Chapter 15. XML Support
Abstract
This chapter covers Virtuoso's XML, full text retrieval and related functions.
Virtuoso provides free text indexing capabilities for textual data, including XML data. Virtuoso supports extraction of XML documents from SQL datasets. It also supports XPath , XQuery , XSLT and XML Schema validation.
An SQL long varchar, long xml or xmltype column in a database table can contain XML data as text or in a binary serialized format, respectively. If a column value is a well-formed XML fragment there are special operations that can be performed on the value. There is an SQL data type that represents an XML entity. A string representing a well-formed XML entity can be converted into an entity object representing the root node. XPath expressions can then be applied to the entity in order to retrieve other entities or sets of entities. Returning an XML entity to a client application or printing it out on a dynamic web page will produce the text representation of the entity, complete with start and end tags, attributes, namespaces, and so forth.

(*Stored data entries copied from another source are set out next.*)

theorem gearOutput_ok {q : Kept} (a : Fin 32) (m : Int) (t : Nat) (s : State) (hok : Ok q s) (t_regs : ¬ q.fixed .regs := by assumption) (t_axes : ¬ q.fixed .axes := by assumption) (t_ports : ¬ q.fixed .ports := by assumption) (t_engines : ¬ q.fixed .engines := by assumption) (t_cabs : ¬ q.fixed .cabs := by assumption) (t_recorder : ¬ q.fixed .recorder := by assumption) (t_out : ¬ q.fixed .out := by assumption) : Ok q (gearOutput a m t s) := by
  unfold gearOutput
  (repeat' first
    | with_reducible assumption
    | intro _
    | with_reducible apply State.setPair_ok
    | with_reducible apply State.modGear_ok
    | with_reducible apply layPlan_ok
    | with_reducible apply showKin_ok
    | with_reducible apply softWatch_ok
    | with_reducible apply rebaseLaw_ok
    | with_reducible apply noteLimited_ok
    | with_reducible apply lagChecks_ok
    | with_reducible apply ok_ite
    | with_reducible apply ok_foldl
    | (extract_lets +onlyGivenNames x; refine (?_ : Ok q x → _) ?_; (intro _; clear_value x))
    | (extract_lets +onlyGivenNames f0; have z : (_ → _) := f0; clear z)
    | (extract_lets +onlyGivenNames x; clear_value x)
    | (extract_lets +onlyGivenNames x)
    | split
    | (unfold x)
    | (unfold f0)
    | (dsimp only)
    | assumption)

theorem gearSample_ok {q : Kept} (a : Fin 32) (t : Nat) (frm : Int) (incl : Bool) (m : Master) (s : State) (hok : Ok q s) (t_freeCtr : ¬ q.fixed .freeCtr := by assumption) (t_regs : ¬ q.fixed .regs := by assumption) (t_axes : ¬ q.fixed .axes := by assumption) (t_ports : ¬ q.fixed .ports := by assumption) (t_engines : ¬ q.fixed .engines := by assumption) (t_cabs : ¬ q.fixed .cabs := by assumption) (t_recorder : ¬ q.fixed .recorder := by assumption) (t_out : ¬ q.fixed .out := by assumption) : Ok q (gearSample a t frm incl m s) := by
  unfold gearSample
  (repeat' first
    | with_reducible assumption
    | intro _
    | with_reducible apply State.fresh_ok
    | with_reducible apply State.modGear_ok
    | with_reducible apply sampleProfile_ok
    | with_reducible apply blendOut_ok
    | with_reducible apply takeEntries_ok
    | with_reducible apply release_ok
    | with_reducible apply coastOn_ok
    | with_reducible apply resync_ok
    | with_reducible apply gearOutput_ok
    | with_reducible apply ok_ite
    | with_reducible apply ok_foldl
    | (extract_lets +onlyGivenNames x; refine (?_ : Ok q x → _) ?_; (intro _; clear_value x))
    | (extract_lets +onlyGivenNames f0; have z : (_ → _) := f0; clear z)
    | (extract_lets +onlyGivenNames x; clear_value x)
    | (extract_lets +onlyGivenNames x)
    | split
    | (unfold x)
    | (unfold f0)
    | (dsimp only)
    | assumption)
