theorem homeBegin_ok {q : Kept} (a : Fin 32) (h : HomeRun) (s : State) (hok : Ok q s) (t_regs : ¬ q.fixed .regs := by assumption) (t_axes : ¬ q.fixed .axes := by assumption) (t_engines : ¬ q.fixed .engines := by assumption) (t_cabs : ¬ q.fixed .cabs := by assumption) (t_recorder : ¬ q.fixed .recorder := by assumption) (t_out : ¬ q.fixed .out := by assumption) : Ok q (homeBegin a h s) := by
  unfold homeBegin
  extract_lets +onlyGivenNames e s1 st s2 s3
  have h1 : Ok q s1 := forcedYield_ok _ _ hok
  have h2 : Ok q s2 := State.setFld_ok _ _ _ _ (State.modEng_ok _ _ _ (fun _ _ hx => hx) h1)
  have h3 : Ok q s3 := State.modHome_ok _ _ _ h2
  clear_value s3
  split
  · exact homeNext_ok _ _ _ _ h3
  · exact ok_ite (homeNext_ok _ _ _ _ h3) (homePhase_ok _ _ _ (homeRun_ok _ _ _ _ h3))
  · exact ok_ite (homeNext_ok _ _ _ _ h3) (ok_ite (homeNext_ok _ _ _ _ h3)
      (ok_ite (homeNext_ok _ _ _ _ (State.modHome_ok _ _ _ h3)) (homePhase_ok _ _ _ (homeRun_ok _ _ _ _ h3))))

theorem homeStop_ok {q : Kept} (a : Fin 32) (next : Nat) (s : State) (hok : Ok q s) (t_regs : ¬ q.fixed .regs := by assumption) (t_axes : ¬ q.fixed .axes := by assumption) (t_engines : ¬ q.fixed .engines := by assumption) (t_cabs : ¬ q.fixed .cabs := by assumption) (t_recorder : ¬ q.fixed .recorder := by assumption) (t_out : ¬ q.fixed .out := by assumption) : Ok q (homeStop a next s) := by
  unfold homeStop
  (repeat' first
    | with_reducible assumption
    | intro _
    | with_reducible apply State.setFld_ok
    | with_reducible apply beginStop_ok
    | with_reducible apply State.modHome_ok
    | with_reducible apply ok_ite
    | with_reducible apply ok_foldl
    | (extract_lets +onlyGivenNames x; refine (?_ : Ok q x → _) ?_; (intro _; clear_value x))
    | (extract_lets +onlyGivenNames f0; have z : (_ → _) := f0; clear z)
    | (extract_lets +onlyGivenNames x; clear_value x)
    | (extract_lets +onlyGivenNames x)
    | split
    | (unfold x)
    | (unfold f0)
    | (dsimp only)
    | assumption)

theorem homeBoundary_ok {q : Kept} (a : Fin 32) (s : State) (hok : Ok q s) (t_regs : ¬ q.fixed .regs := by assumption) (t_axes : ¬ q.fixed .axes := by assumption) (t_engines : ¬ q.fixed .engines := by assumption) (t_cabs : ¬ q.fixed .cabs := by assumption) (t_recorder : ¬ q.fixed .recorder := by assumption) (t_out : ¬ q.fixed .out := by assumption) : Ok q (homeBoundary a s) := by
  unfold homeBoundary
  split <;>
  (repeat' first
    | with_reducible assumption
    | intro _
    | with_reducible apply failHome_ok
    | with_reducible apply homeNext_ok
    | with_reducible apply homeBegin_ok
    | with_reducible apply homeStop_ok
    | with_reducible apply ok_ite
    | with_reducible apply ok_foldl
    | (extract_lets +onlyGivenNames x; refine (?_ : Ok q x → _) ?_; (intro _; clear_value x))
    | (extract_lets +onlyGivenNames f0; have z : (_ → _) := f0; clear z)
    | (extract_lets +onlyGivenNames x; clear_value x)
    | (extract_lets +onlyGivenNames x)
    | split
    | (unfold x)
    | (unfold f0)
    | (dsimp only)
    | assumption)

theorem homeStall_ok {q : Kept} (a : Fin 32) (t : Nat) (lambda : Int) (s : State) (hok : Ok q s) (t_regs : ¬ q.fixed .regs := by assumption) (t_axes : ¬ q.fixed .axes := by assumption) (t_engines : ¬ q.fixed .engines := by assumption) (t_cabs : ¬ q.fixed .cabs := by assumption) (t_recorder : ¬ q.fixed .recorder := by assumption) (t_out : ¬ q.fixed .out := by assumption) : Ok q (homeStall a t lambda s) := by
  unfold homeStall
  split <;>
  (repeat' first
    | with_reducible assumption
    | intro _
    | with_reducible apply State.modHome_ok
    | with_reducible apply failHome_ok
    | with_reducible apply takeRef_ok
    | with_reducible apply ok_ite
    | with_reducible apply ok_foldl
    | (extract_lets +onlyGivenNames x; refine (?_ : Ok q x → _) ?_; (intro _; clear_value x))
    | (extract_lets +onlyGivenNames f0; have z : (_ → _) := f0; clear z)
    | (extract_lets +onlyGivenNames x; clear_value x)
    | (extract_lets +onlyGivenNames x)
    | split
    | (unfold x)
    | (unfold f0)
    | (dsimp only)
    | assumption)

theorem homeIndex_ok {q : Kept} (a : Fin 32) (n : Fin 16) (t : Nat) (s : State) (hok : Ok q s) (t_regs : ¬ q.fixed .regs := by assumption) (t_axes : ¬ q.fixed .axes := by assumption) : Ok q (homeIndex a n t s) := by
  unfold homeIndex
  split <;>
  (repeat' first
    | with_reducible assumption
    | intro _
    | with_reducible apply takeRef_ok
    | with_reducible apply ok_ite
    | with_reducible apply ok_foldl
    | (extract_lets +onlyGivenNames x; refine (?_ : Ok q x → _) ?_; (intro _; clear_value x))
    | (extract_lets +onlyGivenNames f0; have z : (_ → _) := f0; clear z)
    | (extract_lets +onlyGivenNames x; clear_value x)
    | (extract_lets +onlyGivenNames x)
    | split
    | (unfold x)
    | (unfold f0)
    | (dsimp only)
    | assumption)

theorem homeSwitch_ok {q : Kept} (a : Fin 32) (on : Bool) (p : Int) (s : State) (hok : Ok q s) (t_regs : ¬ q.fixed .regs := by assumption) (t_axes : ¬ q.fixed .axes := by assumption) : Ok q (homeSwitch a on p s) := by
  unfold homeSwitch
  split <;>
  (repeat' first
    | with_reducible assumption
    | intro _
    | with_reducible apply State.modHome_ok
    | with_reducible apply homePhase_ok
    | with_reducible apply takeRef_ok
    | with_reducible apply ok_ite
    | with_reducible apply ok_foldl
    | (extract_lets +onlyGivenNames x; refine (?_ : Ok q x → _) ?_; (intro _; clear_value x))
    | (extract_lets +onlyGivenNames f0; have z : (_ → _) := f0; clear z)
    | (extract_lets +onlyGivenNames x; clear_value x)
    | (extract_lets +onlyGivenNames x)
    | split
    | (unfold x)
    | (unfold f0)
    | (dsimp only)
    | assumption)

theorem homeLimit_ok {q : Kept} (a : Fin 32) (neg : Bool) (s : State) (hok : Ok q s) (t_regs : ¬ q.fixed .regs := by assumption) (t_axes : ¬ q.fixed .axes := by assumption) (t_engines : ¬ q.fixed .engines := by assumption) (t_cabs : ¬ q.fixed .cabs := by assumption) (t_recorder : ¬ q.fixed .recorder := by assumption) (t_out : ¬ q.fixed .out := by assumption) : Ok q (homeLimit a neg s) := by
  unfold homeLimit
  split <;>
  (repeat' first
    | with_reducible assumption
    | intro _
    | with_reducible apply State.setFld_ok
    | with_reducible apply State.modHome_ok
    | with_reducible apply failHome_ok
    | with_reducible apply ok_ite
    | with_reducible apply ok_foldl
    | (extract_lets +onlyGivenNames x; refine (?_ : Ok q x → _) ?_; (intro _; clear_value x))
    | (extract_lets +onlyGivenNames f0; have z : (_ → _) := f0; clear z)
    | (extract_lets +onlyGivenNames x; clear_value x)
    | (extract_lets +onlyGivenNames x)
    | split
    | (unfold x)
    | (unfold f0)
    | (dsimp only)
    | assumption)

theorem homeLimitOff_ok {q : Kept} (a : Fin 32) (neg : Bool) (p : Int) (s : State) (hok : Ok q s) (t_regs : ¬ q.fixed .regs := by assumption) (t_axes : ¬ q.fixed .axes := by assumption) : Ok q (homeLimitOff a neg p s) := by
  unfold homeLimitOff
  split <;>
  (repeat' first
    | with_reducible assumption
    | intro _
    | with_reducible apply takeRef_ok
    | with_reducible apply ok_ite
    | with_reducible apply ok_foldl
    | (extract_lets +onlyGivenNames x; refine (?_ : Ok q x → _) ?_; (intro _; clear_value x))
    | (extract_lets +onlyGivenNames f0; have z : (_ → _) := f0; clear z)
    | (extract_lets +onlyGivenNames x; clear_value x)
    | (extract_lets +onlyGivenNames x)
    | split
    | (unfold x)
    | (unfold f0)
    | (dsimp only)
    | assumption)

theorem landHome_ok {q : Kept} (d : Desc) (s : State) (hok : Ok q s) (t_regs : ¬ q.fixed .regs := by assumption) (t_axes : ¬ q.fixed .axes := by assumption) (t_engines : ¬ q.fixed .engines := by assumption) (t_cabs : ¬ q.fixed .cabs := by assumption) (t_recorder : ¬ q.fixed .recorder := by assumption) (t_out : ¬ q.fixed .out := by assumption) : Ok q (landHome d s) := by
  unfold landHome
  (repeat' first
    | with_reducible assumption
    | intro _
    | with_reducible apply State.setReg_ok
    | with_reducible apply State.setFld_ok
    | with_reducible apply State.setBit_ok
    | with_reducible apply State.modAxis_ok
    | with_reducible apply complete_ok
    | with_reducible apply cancelEngage_ok
    | with_reducible apply takeRef_ok
    | with_reducible apply ok_ite
    | with_reducible apply ok_foldl
    | (extract_lets +onlyGivenNames x; refine (?_ : Ok q x → _) ?_; (intro _; clear_value x))
    | (extract_lets +onlyGivenNames f0; have z : (_ → _) := f0; clear z)
    | (extract_lets +onlyGivenNames x; clear_value x)
    | (extract_lets +onlyGivenNames x)
    | split
    | (unfold x)
    | (unfold f0)
    | (dsimp only)
    | assumption)

theorem execHome_ok {q : Kept} (d : Desc) (s : State) (hok : Ok q s) (t_now : ¬ q.fixed .now := by assumption) (t_regs : ¬ q.fixed .regs := by assumption) (t_axes : ¬ q.fixed .axes := by assumption) (t_engines : ¬ q.fixed .engines := by assumption) (t_cabs : ¬ q.fixed .cabs := by assumption) (t_recorder : ¬ q.fixed .recorder := by assumption) (t_out : ¬ q.fixed .out := by assumption) : OkOut q (execHome d s) := by
  unfold execHome
  (repeat' first
    | with_reducible assumption
    | intro _
    | with_reducible apply submit_ok
    | with_reducible apply landHome_ok
    | with_reducible apply ok_ite
    | with_reducible apply ok_foldl
    | with_reducible apply ok_next
    | (extract_lets +onlyGivenNames x; refine (?_ : Ok q x → _) ?_; (intro _; clear_value x))
    | (extract_lets +onlyGivenNames f0; have z : (_ → _) := f0; clear z)
    | (extract_lets +onlyGivenNames x; clear_value x)
    | (extract_lets +onlyGivenNames x)
    | split
    | (unfold x)
    | (unfold f0)
    | (dsimp only)
    | assumption)

theorem homingTimeout_ok {q : Kept} (a : Fin 32) (s : State) (hok : Ok q s) (t_regs : ¬ q.fixed .regs := by assumption) (t_axes : ¬ q.fixed .axes := by assumption) (t_engines : ¬ q.fixed .engines := by assumption) (t_cabs : ¬ q.fixed .cabs := by assumption) (t_recorder : ¬ q.fixed .recorder := by assumption) (t_out : ¬ q.fixed .out := by assumption) : Ok q (homingTimeout a s) := by
  unfold homingTimeout
  split <;>
  (repeat' first
    | with_reducible assumption
    | intro _
    | with_reducible apply failHome_ok
    | with_reducible apply ok_ite
    | with_reducible apply ok_foldl
    | (extract_lets +onlyGivenNames x; refine (?_ : Ok q x → _) ?_; (intro _; clear_value x))
    | (extract_lets +onlyGivenNames f0; have z : (_ → _) := f0; clear z)
    | (extract_lets +onlyGivenNames x; clear_value x)
    | (extract_lets +onlyGivenNames x)
    | split
    | (unfold x)
    | (unfold f0)
    | (dsimp only)
    | assumption)

theorem execHomingTimeout_ok {q : Kept} (t : Nat) (a : Fin 32) (s : State) (hok : Ok q s) (t_now : ¬ q.fixed .now := by assumption) (t_regs : ¬ q.fixed .regs := by assumption) (t_axes : ¬ q.fixed .axes := by assumption) (t_engines : ¬ q.fixed .engines := by assumption) (t_cabs : ¬ q.fixed .cabs := by assumption) (t_recorder : ¬ q.fixed .recorder := by assumption) (t_out : ¬ q.fixed .out := by assumption) : OkOut q (execHomingTimeout t a s) := by
  unfold execHomingTimeout
  (repeat' first
    | with_reducible assumption
    | intro _
    | with_reducible apply State.reach_ok
    | with_reducible apply homingTimeout_ok
    | with_reducible apply ok_ite
    | with_reducible apply ok_foldl
    | with_reducible apply ok_next
    | (extract_lets +onlyGivenNames x; refine (?_ : Ok q x → _) ?_; (intro _; clear_value x))
    | (extract_lets +onlyGivenNames f0; have z : (_ → _) := f0; clear z)
    | (extract_lets +onlyGivenNames x; clear_value x)
    | (extract_lets +onlyGivenNames x)
    | split
    | (unfold x)
    | (unfold f0)
    | (dsimp only)
    | assumption)

theorem chatter_ok {q : Kept} (a : Fin 32) (s : State) (hok : Ok q s) (t_regs : ¬ q.fixed .regs := by assumption) : Ok q (chatter a s) := by
  unfold chatter
  (repeat' first
    | with_reducible assumption
    | intro _
    | with_reducible apply State.count_ok
    | with_reducible apply ok_ite
    | with_reducible apply ok_foldl
    | (extract_lets +onlyGivenNames x; refine (?_ : Ok q x → _) ?_; (intro _; clear_value x))
    | (extract_lets +onlyGivenNames f0; have z : (_ → _) := f0; clear z)
    | (extract_lets +onlyGivenNames x; clear_value x)
    | (extract_lets +onlyGivenNames x)
    | split
    | (unfold x)
    | (unfold f0)
    | (dsimp only)
    | assumption)

theorem homeInput_ok {q : Kept} (a : Fin 32) (t : Nat) (on : Bool) (s : State) (hok : Ok q s) (t_regs : ¬ q.fixed .regs := by assumption) (t_axes : ¬ q.fixed .axes := by assumption) (t_engines : ¬ q.fixed .engines := by assumption) : Ok q (homeInput a t on s) := by
  unfold homeInput
  (repeat' first
    | with_reducible assumption
    | intro _
    | with_reducible apply State.setBit_ok
    | with_reducible apply axisEvent_ok
    | with_reducible apply State.modIo_ok
    | with_reducible apply homeSwitch_ok
    | with_reducible apply chatter_ok
    | with_reducible apply ok_ite
    | with_reducible apply ok_foldl
    | (extract_lets +onlyGivenNames x; refine (?_ : Ok q x → _) ?_; (intro _; clear_value x))
    | (extract_lets +onlyGivenNames f0; have z : (_ → _) := f0; clear z)
    | (extract_lets +onlyGivenNames x; clear_value x)
    | (extract_lets +onlyGivenNames x)
    | split
    | (unfold x)
    | (unfold f0)
    | (dsimp only)
    | assumption)
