theorem netApply_ok {q : Kept} (a : Nat) (n : Word) (s : State) (hok : Ok q s) (t_regs : ¬ q.fixed .regs := by assumption) (t_vms : ¬ q.fixed .vms := by assumption) (t_cabs : ¬ q.fixed .cabs := by assumption) (t_recorder : ¬ q.fixed .recorder := by assumption) (t_out : ¬ q.fixed .out := by assumption) : Ok q (netApply a n s) := by
  unfold netApply
  (repeat' first
    | with_reducible assumption
    | intro _
    | with_reducible apply State.setReg_ok
    | with_reducible apply State.setBit_ok
    | with_reducible apply followVersion_ok
    | with_reducible apply vmSwitched_ok
    | with_reducible apply ok_ite
    | with_reducible apply ok_foldl
    | (extract_lets +onlyGivenNames x; refine (?_ : Ok q x → _) ?_; (intro _; clear_value x))
    | (extract_lets +onlyGivenNames f0; have z : (_ → _) := f0; clear z)
    | (extract_lets +onlyGivenNames x; clear_value x)
    | (extract_lets +onlyGivenNames x)
    | split
    | (unfold x)
    | (unfold f0)
    | (dsimp only)
    | assumption)

theorem recRdWrite_ok {q : Kept} (n : Word) (s : State) (hok : Ok q s) (t_regs : ¬ q.fixed .regs := by assumption) (t_recorder : ¬ q.fixed .recorder := by assumption) : Ok q (recRdWrite n s) := by
  unfold recRdWrite
  (repeat' first
    | with_reducible assumption
    | intro _
    | with_reducible apply State.setReg_ok
    | with_reducible apply State.setFld_ok
    | with_reducible apply State.modRec_ok
    | with_reducible apply ok_ite
    | with_reducible apply ok_foldl
    | (extract_lets +onlyGivenNames x; refine (?_ : Ok q x → _) ?_; (intro _; clear_value x))
    | (extract_lets +onlyGivenNames f0; have z : (_ → _) := f0; clear z)
    | (extract_lets +onlyGivenNames x; clear_value x)
    | (extract_lets +onlyGivenNames x)
    | split
    | (unfold x)
    | (unfold f0)
    | (dsimp only)
    | assumption)

theorem globalApply_ok {q : Kept} (a : Nat) (n : Word) (s : State) (hok : Ok q s) (t_regs : ¬ q.fixed .regs := by assumption) (t_axes : ¬ q.fixed .axes := by assumption) (t_ports : ¬ q.fixed .ports := by assumption) (t_engines : ¬ q.fixed .engines := by assumption) (t_encs : ¬ q.fixed .encs := by assumption) (t_cabs : ¬ q.fixed .cabs := by assumption) (t_recorder : ¬ q.fixed .recorder := by assumption) (t_dev : ¬ q.fixed .dev := by assumption) (t_out : ¬ q.fixed .out := by assumption) : Ok q (globalApply a n s) := by
  unfold globalApply
  (repeat' first
    | with_reducible assumption
    | intro _
    | with_reducible apply State.setReg_ok
    | with_reducible apply encModeChanged_ok
    | with_reducible apply recoverGo_ok
    | with_reducible apply fwupGo_ok
    | with_reducible apply showParity_ok
    | with_reducible apply ok_ite
    | with_reducible apply ok_foldl
    | (extract_lets +onlyGivenNames x; refine (?_ : Ok q x → _) ?_; (intro _; clear_value x))
    | (extract_lets +onlyGivenNames f0; have z : (_ → _) := f0; clear z)
    | (extract_lets +onlyGivenNames x; clear_value x)
    | (extract_lets +onlyGivenNames x)
    | split
    | (unfold x)
    | (unfold f0)
    | (dsimp only)
    | assumption)
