theorem endSample_ok {q : Kept} (i : TileRead) (s : State) (p : Fin 64) (hok : Ok q s) (t_regs : ¬ q.fixed .regs := by assumption) (t_ports : ¬ q.fixed .ports := by assumption) (t_tiles : ¬ q.fixed .tiles := by assumption) : Ok q (endSample i s p) := by
  unfold endSample
  (repeat' first
    | with_reducible assumption
    | intro _
    | with_reducible apply State.modLoop_ok
    | with_reducible apply measure_ok
    | with_reducible apply showComps_ok
    | with_reducible apply ok_ite
    | with_reducible apply ok_foldl
    | (extract_lets +onlyGivenNames x; refine (?_ : Ok q x → _) ?_; (intro _; clear_value x))
    | (extract_lets +onlyGivenNames f0; have z : (_ → _) := f0; clear z)
    | (extract_lets +onlyGivenNames x; clear_value x)
    | (extract_lets +onlyGivenNames x)
    | split
    | (unfold x)
    | (unfold f0)
    | (dsimp only)
    | assumption)

theorem endSlot_ok {q : Kept} (i : TileRead) (s : State) (a : Fin 32) (hok : Ok q s) (t_freeCtr : ¬ q.fixed .freeCtr := by assumption) (t_regs : ¬ q.fixed .regs := by assumption) (t_axes : ¬ q.fixed .axes := by assumption) (t_ports : ¬ q.fixed .ports := by assumption) : Ok q (endSlot i s a) := by
  unfold endSlot
  (repeat' first
    | with_reducible assumption
    | intro _
    | with_reducible apply State.modObs_ok
    | with_reducible apply slotRefs_ok
    | with_reducible apply keepReads_ok
    | with_reducible apply observe_ok
    | with_reducible apply ok_ite
    | with_reducible apply ok_foldl
    | (extract_lets +onlyGivenNames x; refine (?_ : Ok q x → _) ?_; (intro _; clear_value x))
    | (extract_lets +onlyGivenNames f0; have z : (_ → _) := f0; clear z)
    | (extract_lets +onlyGivenNames x; clear_value x)
    | (extract_lets +onlyGivenNames x)
    | split
    | (unfold x)
    | (unfold f0)
    | (dsimp only)
    | assumption)

theorem endPeriod_ok {q : Kept} (t : Fin 4) (i : TileRead) (s : State) (hok : Ok q s) (t_freeCtr : ¬ q.fixed .freeCtr := by assumption) (t_regs : ¬ q.fixed .regs := by assumption) (t_axes : ¬ q.fixed .axes := by assumption) (t_ports : ¬ q.fixed .ports := by assumption) (t_tiles : ¬ q.fixed .tiles := by assumption) (t_engines : ¬ q.fixed .engines := by assumption) (t_cabs : ¬ q.fixed .cabs := by assumption) (t_recorder : ¬ q.fixed .recorder := by assumption) (t_out : ¬ q.fixed .out := by assumption) : Ok q (endPeriod t i s) := by
  unfold endPeriod
  (repeat' first
    | with_reducible assumption
    | intro _
    | with_reducible apply State.modLoop_ok
    | with_reducible apply accountSchedule_ok
    | with_reducible apply finishLoop_ok
    | with_reducible apply vbusCheck_ok
    | with_reducible apply measureBus_ok
    | with_reducible apply followMissed_ok
    | with_reducible apply endSample_ok
    | with_reducible apply endSlot_ok
    | with_reducible apply ok_ite
    | with_reducible apply ok_foldl
    | (extract_lets +onlyGivenNames x; refine (?_ : Ok q x → _) ?_; (intro _; clear_value x))
    | (extract_lets +onlyGivenNames f0; have z : (_ → _) := f0; clear z)
    | (extract_lets +onlyGivenNames x; clear_value x)
    | (extract_lets +onlyGivenNames x)
    | split
    | (unfold x)
    | (unfold f0)
    | (dsimp only)
    | assumption)

theorem strobeBoundary_ok {q : Kept} (t : Fin 4) (s : State) (hok : Ok q s) (t_regs : ¬ q.fixed .regs := by assumption) (t_tiles : ¬ q.fixed .tiles := by assumption) : Ok q (strobeBoundary t s) := by
  unfold strobeBoundary
  (repeat' first
    | with_reducible assumption
    | intro _
    | with_reducible apply State.setBit_ok
    | with_reducible apply State.modTile_ok
    | with_reducible apply ok_ite
    | with_reducible apply ok_foldl
    | (extract_lets +onlyGivenNames x; refine (?_ : Ok q x → _) ?_; (intro _; clear_value x))
    | (extract_lets +onlyGivenNames f0; have z : (_ → _) := f0; clear z)
    | (extract_lets +onlyGivenNames x; clear_value x)
    | (extract_lets +onlyGivenNames x)
    | split
    | (unfold x)
    | (unfold f0)
    | (dsimp only)
    | assumption)

theorem openBoundary_ok {q : Kept} (t : Fin 4) (k b period : Nat) (s : State) (hok : Ok q s) (t_regs : ¬ q.fixed .regs := by assumption) (t_tiles : ¬ q.fixed .tiles := by assumption) : Ok q (openBoundary t k b period s) := by
  unfold openBoundary
  (repeat' first
    | with_reducible assumption
    | intro _
    | with_reducible apply State.setFld_ok
    | with_reducible apply State.modTile_ok
    | with_reducible apply ok_ite
    | with_reducible apply ok_foldl
    | (extract_lets +onlyGivenNames x; refine (?_ : Ok q x → _) ?_; (intro _; clear_value x))
    | (extract_lets +onlyGivenNames f0; have z : (_ → _) := f0; clear z)
    | (extract_lets +onlyGivenNames x; clear_value x)
    | (extract_lets +onlyGivenNames x)
    | split
    | (unfold x)
    | (unfold f0)
    | (dsimp only)
    | assumption)

theorem dropLanded_ok {q : Kept} (s : State) (hok : Ok q s) (t_net : ¬ q.fixed .net := by assumption) : Ok q (dropLanded s) := by
  unfold dropLanded
  (repeat' first
    | with_reducible assumption
    | intro _
    | with_reducible apply State.modNet_ok
    | with_reducible apply ok_ite
    | with_reducible apply ok_foldl
    | (extract_lets +onlyGivenNames x; refine (?_ : Ok q x → _) ?_; (intro _; clear_value x))
    | (extract_lets +onlyGivenNames f0; have z : (_ → _) := f0; clear z)
    | (extract_lets +onlyGivenNames x; clear_value x)
    | (extract_lets +onlyGivenNames x)
    | split
    | (unfold x)
    | (unfold f0)
    | (dsimp only)
    | assumption)

theorem modeBoundary_ok {q : Kept} (t : Fin 4) (s : State) (hok : Ok q s) (t_regs : ¬ q.fixed .regs := by assumption) (t_axes : ¬ q.fixed .axes := by assumption) (t_tiles : ¬ q.fixed .tiles := by assumption) (t_engines : ¬ q.fixed .engines := by assumption) (t_net : ¬ q.fixed .net := by assumption) : Ok q (modeBoundary t s) := by
  unfold modeBoundary
  split <;>
  (repeat' first
    | with_reducible assumption
    | intro _
    | with_reducible apply State.setFld_ok
    | with_reducible apply axisEvent_ok
    | with_reducible apply freeMode_ok
    | with_reducible apply bankSwitch_ok
    | with_reducible apply dropLanded_ok
    | with_reducible apply ok_ite
    | with_reducible apply ok_foldl
    | (extract_lets +onlyGivenNames x; refine (?_ : Ok q x → _) ?_; (intro _; clear_value x))
    | (extract_lets +onlyGivenNames f0; have z : (_ → _) := f0; clear z)
    | (extract_lets +onlyGivenNames x; clear_value x)
    | (extract_lets +onlyGivenNames x)
    | split
    | (unfold x)
    | (unfold f0)
    | (dsimp only)
    | assumption)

An entity object can be stored as a value of a long varchar or varchar column. This will produce and store the text corresponding to the entity. Storing the same into a long xml or xmltype column will provide a more compact representation and will guarantee well-formedness and optionally schema validity, even if the data comes in as text.
A long varchar column can contain huge XML documents as special "persistent XML entity" objects. XML entities of this sort consume only a little amount of memory and load small portions of data from disk to memory on demand; an application can handle XML documents that are order of magnitude larger than the amount of available memory. LONG XML column type is convenient if a column contains only valid XML documents. An application can save XML entities to LONG XML columns and retrieve them back without calling any type conversion functions. A special user-defined type XMLType allows the use of an XML entity as a base for deriving user-defined types from it.
The xpath_contains
SQL predicate can be used to
test whether a column value matches a given XPath expression. If the
XPath expression specifies a node set and that set is non-empty for a
given column value, it is possible to bind a result variable to each
element of the set. In this way a single row of data in a table can
produce multiple rows in an SQL result set, one for each entity
selected by the XPath predicate.
If there is a free text index on a column it is possible to define
that the content be checked for well-formedness. In this case both
contains
and
xpath_contains
predicates can be applied to the
same column in the same query. You should create a free text index on
your XML data if you expect any content-based searches. The free text
index will recognize specific features of XML and allow their use in
searches.
The xcontains
SQL predicate is a combination of
XPath and free text, making automatic use of the free text index for
evaluating an XPath expression. This predicate also allows you to
test text values of entities for complex free text conditions such as
proximity.
There is a user interface for using this feature on DAV resources.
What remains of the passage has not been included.